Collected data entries
○ ○ ○
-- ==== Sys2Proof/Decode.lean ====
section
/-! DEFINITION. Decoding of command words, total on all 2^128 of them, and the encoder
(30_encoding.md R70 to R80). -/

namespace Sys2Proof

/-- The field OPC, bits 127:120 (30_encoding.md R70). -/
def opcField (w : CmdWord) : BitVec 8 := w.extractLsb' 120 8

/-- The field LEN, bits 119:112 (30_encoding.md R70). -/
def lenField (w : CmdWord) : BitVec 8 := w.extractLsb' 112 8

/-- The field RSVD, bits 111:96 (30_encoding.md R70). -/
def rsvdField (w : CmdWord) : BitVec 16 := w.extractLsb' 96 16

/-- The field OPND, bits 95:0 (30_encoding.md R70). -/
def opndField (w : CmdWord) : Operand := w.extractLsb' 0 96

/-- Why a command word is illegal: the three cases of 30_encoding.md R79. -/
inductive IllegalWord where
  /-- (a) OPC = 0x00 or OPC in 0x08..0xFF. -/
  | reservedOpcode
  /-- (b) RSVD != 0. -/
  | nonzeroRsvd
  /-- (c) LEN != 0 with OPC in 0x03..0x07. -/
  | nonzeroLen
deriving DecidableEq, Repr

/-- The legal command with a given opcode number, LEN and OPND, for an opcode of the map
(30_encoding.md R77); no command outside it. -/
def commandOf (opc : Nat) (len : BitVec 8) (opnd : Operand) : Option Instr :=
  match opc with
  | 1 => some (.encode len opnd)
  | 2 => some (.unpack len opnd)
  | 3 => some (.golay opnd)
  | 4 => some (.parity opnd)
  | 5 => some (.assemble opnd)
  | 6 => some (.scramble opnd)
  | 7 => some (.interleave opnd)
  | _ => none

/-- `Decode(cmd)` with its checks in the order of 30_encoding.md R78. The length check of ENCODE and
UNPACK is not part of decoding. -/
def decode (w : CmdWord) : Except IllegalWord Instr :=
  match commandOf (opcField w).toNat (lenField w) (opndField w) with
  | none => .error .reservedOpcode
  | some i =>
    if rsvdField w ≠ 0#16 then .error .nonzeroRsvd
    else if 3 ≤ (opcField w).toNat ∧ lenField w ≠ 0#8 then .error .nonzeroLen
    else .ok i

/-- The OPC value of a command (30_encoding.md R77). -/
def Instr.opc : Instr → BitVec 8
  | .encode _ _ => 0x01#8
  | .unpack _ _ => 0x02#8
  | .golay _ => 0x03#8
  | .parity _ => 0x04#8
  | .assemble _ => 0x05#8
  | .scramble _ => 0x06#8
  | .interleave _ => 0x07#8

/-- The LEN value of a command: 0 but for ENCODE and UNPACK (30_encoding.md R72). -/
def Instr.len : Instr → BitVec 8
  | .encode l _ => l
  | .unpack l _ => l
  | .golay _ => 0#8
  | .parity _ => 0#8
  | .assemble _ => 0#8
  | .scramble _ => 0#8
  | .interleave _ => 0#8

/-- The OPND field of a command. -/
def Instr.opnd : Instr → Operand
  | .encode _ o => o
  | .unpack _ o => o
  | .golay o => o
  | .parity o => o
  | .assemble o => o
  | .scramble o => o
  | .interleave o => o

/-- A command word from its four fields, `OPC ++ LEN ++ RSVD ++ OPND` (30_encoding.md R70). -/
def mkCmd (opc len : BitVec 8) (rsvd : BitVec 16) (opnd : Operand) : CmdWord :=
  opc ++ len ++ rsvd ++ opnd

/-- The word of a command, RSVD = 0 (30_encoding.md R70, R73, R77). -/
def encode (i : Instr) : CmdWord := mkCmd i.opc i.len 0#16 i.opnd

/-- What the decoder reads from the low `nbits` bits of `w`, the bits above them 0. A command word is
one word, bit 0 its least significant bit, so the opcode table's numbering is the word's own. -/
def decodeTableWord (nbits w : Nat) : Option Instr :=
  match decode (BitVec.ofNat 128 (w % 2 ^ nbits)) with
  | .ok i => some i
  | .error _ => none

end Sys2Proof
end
○ ○ ○
Write out every line from the entries where "mkCmd" appears.

def mkCmd (opc len : BitVec 8) (rsvd : BitVec 16) (opnd : Operand) : CmdWord :=
def encode (i : Instr) : CmdWord := mkCmd i.opc i.len 0#16 i.opnd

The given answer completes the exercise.